Directions for this task:
Would you please return every line from the listing that contains the word "data"?
---
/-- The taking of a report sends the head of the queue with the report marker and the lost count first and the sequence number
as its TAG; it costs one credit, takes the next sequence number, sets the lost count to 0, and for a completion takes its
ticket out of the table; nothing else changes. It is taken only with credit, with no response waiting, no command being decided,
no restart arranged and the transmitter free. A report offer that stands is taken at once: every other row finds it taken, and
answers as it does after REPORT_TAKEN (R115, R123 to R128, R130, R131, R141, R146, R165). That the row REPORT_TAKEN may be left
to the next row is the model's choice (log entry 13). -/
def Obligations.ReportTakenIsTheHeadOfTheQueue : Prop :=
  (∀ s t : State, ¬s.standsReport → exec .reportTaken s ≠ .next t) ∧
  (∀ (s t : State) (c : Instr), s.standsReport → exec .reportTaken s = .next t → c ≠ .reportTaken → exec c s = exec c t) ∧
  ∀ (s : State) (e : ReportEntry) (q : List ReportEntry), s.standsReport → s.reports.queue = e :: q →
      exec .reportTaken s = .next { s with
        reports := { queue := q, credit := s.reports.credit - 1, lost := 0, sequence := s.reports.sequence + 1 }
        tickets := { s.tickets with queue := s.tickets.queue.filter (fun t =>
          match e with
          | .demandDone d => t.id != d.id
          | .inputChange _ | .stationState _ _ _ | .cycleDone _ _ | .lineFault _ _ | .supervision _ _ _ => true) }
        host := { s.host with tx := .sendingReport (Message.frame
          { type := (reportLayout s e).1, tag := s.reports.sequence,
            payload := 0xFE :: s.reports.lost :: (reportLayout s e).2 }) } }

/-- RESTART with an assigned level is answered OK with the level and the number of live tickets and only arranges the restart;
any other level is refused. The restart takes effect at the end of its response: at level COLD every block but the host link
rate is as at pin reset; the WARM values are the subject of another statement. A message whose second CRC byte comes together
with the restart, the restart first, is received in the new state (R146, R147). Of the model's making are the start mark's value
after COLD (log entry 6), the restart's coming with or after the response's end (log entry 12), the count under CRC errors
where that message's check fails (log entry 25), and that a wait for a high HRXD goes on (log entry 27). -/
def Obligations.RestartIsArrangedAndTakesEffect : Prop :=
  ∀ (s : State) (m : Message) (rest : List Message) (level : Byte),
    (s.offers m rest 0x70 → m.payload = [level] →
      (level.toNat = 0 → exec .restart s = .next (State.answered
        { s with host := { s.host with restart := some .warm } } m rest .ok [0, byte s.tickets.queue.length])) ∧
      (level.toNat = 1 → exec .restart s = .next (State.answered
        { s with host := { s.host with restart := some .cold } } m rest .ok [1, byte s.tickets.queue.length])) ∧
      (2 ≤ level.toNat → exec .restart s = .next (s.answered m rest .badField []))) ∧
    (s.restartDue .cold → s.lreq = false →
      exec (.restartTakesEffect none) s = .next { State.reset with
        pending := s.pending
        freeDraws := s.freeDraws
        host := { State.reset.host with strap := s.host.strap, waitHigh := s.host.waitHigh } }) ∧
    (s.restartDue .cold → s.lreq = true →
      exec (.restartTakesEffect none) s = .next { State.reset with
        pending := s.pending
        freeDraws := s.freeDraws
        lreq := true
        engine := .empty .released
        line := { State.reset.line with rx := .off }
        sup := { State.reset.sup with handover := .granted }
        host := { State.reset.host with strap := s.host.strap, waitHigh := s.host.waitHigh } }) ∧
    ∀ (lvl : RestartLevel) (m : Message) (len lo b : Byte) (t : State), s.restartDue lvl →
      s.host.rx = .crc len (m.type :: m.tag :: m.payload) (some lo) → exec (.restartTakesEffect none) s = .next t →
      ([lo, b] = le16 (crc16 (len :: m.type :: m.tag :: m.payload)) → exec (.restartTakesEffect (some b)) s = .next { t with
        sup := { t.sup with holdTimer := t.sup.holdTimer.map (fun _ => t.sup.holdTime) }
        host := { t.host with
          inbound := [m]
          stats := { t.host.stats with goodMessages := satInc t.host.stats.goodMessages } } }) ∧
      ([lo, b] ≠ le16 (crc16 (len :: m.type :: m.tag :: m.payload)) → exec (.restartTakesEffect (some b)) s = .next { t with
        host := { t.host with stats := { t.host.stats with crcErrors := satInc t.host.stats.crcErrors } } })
---
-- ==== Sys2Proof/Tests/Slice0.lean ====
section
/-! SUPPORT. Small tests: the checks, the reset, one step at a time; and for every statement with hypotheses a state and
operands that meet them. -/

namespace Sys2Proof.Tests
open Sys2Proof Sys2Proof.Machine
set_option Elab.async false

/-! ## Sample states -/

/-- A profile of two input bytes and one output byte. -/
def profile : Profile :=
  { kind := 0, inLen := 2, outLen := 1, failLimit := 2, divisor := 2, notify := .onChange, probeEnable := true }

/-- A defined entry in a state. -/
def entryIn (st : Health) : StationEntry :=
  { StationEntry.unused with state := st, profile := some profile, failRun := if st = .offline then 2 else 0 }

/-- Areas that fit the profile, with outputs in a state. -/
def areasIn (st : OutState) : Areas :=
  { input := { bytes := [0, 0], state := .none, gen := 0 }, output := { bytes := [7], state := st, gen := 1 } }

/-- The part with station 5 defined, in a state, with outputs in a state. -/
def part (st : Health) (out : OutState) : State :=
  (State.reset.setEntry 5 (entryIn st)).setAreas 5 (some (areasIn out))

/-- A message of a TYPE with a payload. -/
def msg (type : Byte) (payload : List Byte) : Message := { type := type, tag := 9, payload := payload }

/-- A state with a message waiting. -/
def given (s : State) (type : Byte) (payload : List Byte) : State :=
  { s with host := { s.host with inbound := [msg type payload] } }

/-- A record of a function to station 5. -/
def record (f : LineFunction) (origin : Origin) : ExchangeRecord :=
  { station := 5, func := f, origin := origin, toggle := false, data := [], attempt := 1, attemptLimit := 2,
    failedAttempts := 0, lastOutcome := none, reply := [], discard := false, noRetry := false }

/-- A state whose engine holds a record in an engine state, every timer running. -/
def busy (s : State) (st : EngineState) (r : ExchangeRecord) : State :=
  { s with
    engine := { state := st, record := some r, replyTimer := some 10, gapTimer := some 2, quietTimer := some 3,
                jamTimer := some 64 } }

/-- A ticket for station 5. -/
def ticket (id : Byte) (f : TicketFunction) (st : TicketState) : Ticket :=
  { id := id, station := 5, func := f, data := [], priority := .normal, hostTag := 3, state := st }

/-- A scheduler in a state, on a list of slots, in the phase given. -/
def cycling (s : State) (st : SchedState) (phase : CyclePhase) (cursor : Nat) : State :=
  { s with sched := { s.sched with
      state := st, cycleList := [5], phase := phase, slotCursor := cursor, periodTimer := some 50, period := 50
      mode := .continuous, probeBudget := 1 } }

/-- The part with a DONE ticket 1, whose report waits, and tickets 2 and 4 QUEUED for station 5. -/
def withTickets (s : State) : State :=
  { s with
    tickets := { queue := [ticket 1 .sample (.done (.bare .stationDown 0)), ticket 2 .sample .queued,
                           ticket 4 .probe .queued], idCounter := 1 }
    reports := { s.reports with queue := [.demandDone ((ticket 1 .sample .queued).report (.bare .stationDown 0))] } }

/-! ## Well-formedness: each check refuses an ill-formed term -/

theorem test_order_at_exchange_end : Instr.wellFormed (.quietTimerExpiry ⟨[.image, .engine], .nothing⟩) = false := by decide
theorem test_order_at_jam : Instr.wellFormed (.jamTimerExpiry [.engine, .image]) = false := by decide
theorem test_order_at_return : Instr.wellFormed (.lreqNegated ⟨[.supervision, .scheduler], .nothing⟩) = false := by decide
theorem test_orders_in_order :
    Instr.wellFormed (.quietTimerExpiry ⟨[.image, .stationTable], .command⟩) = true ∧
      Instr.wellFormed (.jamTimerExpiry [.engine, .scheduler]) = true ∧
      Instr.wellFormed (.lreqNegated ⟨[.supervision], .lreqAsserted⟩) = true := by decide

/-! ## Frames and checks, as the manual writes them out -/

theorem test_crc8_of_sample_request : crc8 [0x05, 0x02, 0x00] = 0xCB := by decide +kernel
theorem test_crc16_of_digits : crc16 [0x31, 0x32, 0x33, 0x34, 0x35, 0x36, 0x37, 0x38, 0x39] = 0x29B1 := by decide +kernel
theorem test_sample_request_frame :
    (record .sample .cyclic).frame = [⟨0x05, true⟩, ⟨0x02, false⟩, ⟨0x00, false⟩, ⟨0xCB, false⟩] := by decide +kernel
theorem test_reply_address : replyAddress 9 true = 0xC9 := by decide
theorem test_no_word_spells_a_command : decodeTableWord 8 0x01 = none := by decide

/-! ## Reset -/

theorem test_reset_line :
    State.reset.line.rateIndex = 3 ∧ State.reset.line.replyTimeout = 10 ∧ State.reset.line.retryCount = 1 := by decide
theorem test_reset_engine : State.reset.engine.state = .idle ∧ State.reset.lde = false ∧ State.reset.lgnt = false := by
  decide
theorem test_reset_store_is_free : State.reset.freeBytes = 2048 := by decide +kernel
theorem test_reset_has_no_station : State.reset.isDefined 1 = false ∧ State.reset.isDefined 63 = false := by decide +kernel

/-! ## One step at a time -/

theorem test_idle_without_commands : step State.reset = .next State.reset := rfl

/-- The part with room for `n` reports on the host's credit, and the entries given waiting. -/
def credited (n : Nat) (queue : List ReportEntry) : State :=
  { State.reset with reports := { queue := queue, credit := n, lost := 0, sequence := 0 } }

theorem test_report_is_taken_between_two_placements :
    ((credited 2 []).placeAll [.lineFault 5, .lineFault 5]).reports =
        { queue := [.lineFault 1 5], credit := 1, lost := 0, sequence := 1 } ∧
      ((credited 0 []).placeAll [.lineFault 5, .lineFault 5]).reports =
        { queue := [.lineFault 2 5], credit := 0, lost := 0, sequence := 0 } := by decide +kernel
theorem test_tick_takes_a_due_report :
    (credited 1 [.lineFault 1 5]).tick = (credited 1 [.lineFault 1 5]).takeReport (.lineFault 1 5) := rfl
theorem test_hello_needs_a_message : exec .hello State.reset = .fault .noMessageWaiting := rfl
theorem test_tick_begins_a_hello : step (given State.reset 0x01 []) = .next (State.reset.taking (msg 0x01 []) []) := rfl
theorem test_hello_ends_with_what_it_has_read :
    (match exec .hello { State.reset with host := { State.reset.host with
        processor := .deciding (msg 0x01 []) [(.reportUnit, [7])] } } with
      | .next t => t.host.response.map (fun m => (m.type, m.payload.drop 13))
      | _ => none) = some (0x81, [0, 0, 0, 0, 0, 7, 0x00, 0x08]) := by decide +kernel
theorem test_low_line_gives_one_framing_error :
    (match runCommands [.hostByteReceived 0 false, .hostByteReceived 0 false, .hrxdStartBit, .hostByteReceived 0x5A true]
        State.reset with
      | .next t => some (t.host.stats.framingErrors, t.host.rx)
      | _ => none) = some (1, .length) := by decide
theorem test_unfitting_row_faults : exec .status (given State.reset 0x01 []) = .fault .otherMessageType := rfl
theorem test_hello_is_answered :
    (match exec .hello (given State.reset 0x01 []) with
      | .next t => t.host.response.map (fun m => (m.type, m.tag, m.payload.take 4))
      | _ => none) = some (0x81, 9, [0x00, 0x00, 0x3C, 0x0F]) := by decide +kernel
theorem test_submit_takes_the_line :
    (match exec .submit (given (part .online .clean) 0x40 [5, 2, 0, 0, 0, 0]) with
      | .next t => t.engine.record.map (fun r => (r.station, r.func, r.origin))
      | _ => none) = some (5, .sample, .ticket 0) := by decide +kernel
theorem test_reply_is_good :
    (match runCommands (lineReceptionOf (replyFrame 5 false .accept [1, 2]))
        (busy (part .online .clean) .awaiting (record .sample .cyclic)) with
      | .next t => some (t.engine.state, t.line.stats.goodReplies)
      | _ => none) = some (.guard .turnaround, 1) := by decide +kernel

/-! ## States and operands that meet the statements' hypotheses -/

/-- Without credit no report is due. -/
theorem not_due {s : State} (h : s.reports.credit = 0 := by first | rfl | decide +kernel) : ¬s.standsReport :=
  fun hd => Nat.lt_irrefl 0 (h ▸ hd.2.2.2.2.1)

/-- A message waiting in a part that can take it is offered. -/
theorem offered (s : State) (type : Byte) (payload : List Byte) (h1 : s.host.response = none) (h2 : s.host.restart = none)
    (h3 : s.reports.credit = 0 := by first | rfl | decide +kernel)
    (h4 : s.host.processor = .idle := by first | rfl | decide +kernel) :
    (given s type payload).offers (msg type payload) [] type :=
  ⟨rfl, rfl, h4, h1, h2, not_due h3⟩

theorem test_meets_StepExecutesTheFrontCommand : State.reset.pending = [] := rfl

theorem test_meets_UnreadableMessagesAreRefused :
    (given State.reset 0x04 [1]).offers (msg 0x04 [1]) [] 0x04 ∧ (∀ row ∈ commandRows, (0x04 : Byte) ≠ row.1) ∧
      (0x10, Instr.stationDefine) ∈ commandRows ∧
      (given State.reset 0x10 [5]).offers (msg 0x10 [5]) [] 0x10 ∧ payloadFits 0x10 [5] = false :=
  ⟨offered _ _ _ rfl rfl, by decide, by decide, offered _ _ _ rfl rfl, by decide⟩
---
Solution for this task:
  { station := 5, func := f, origin := origin, toggle := false, data := [], attempt := 1, attemptLimit := 2,
  { id := id, station := 5, func := f, data := [], priority := .normal, hostTag := 3, state := st }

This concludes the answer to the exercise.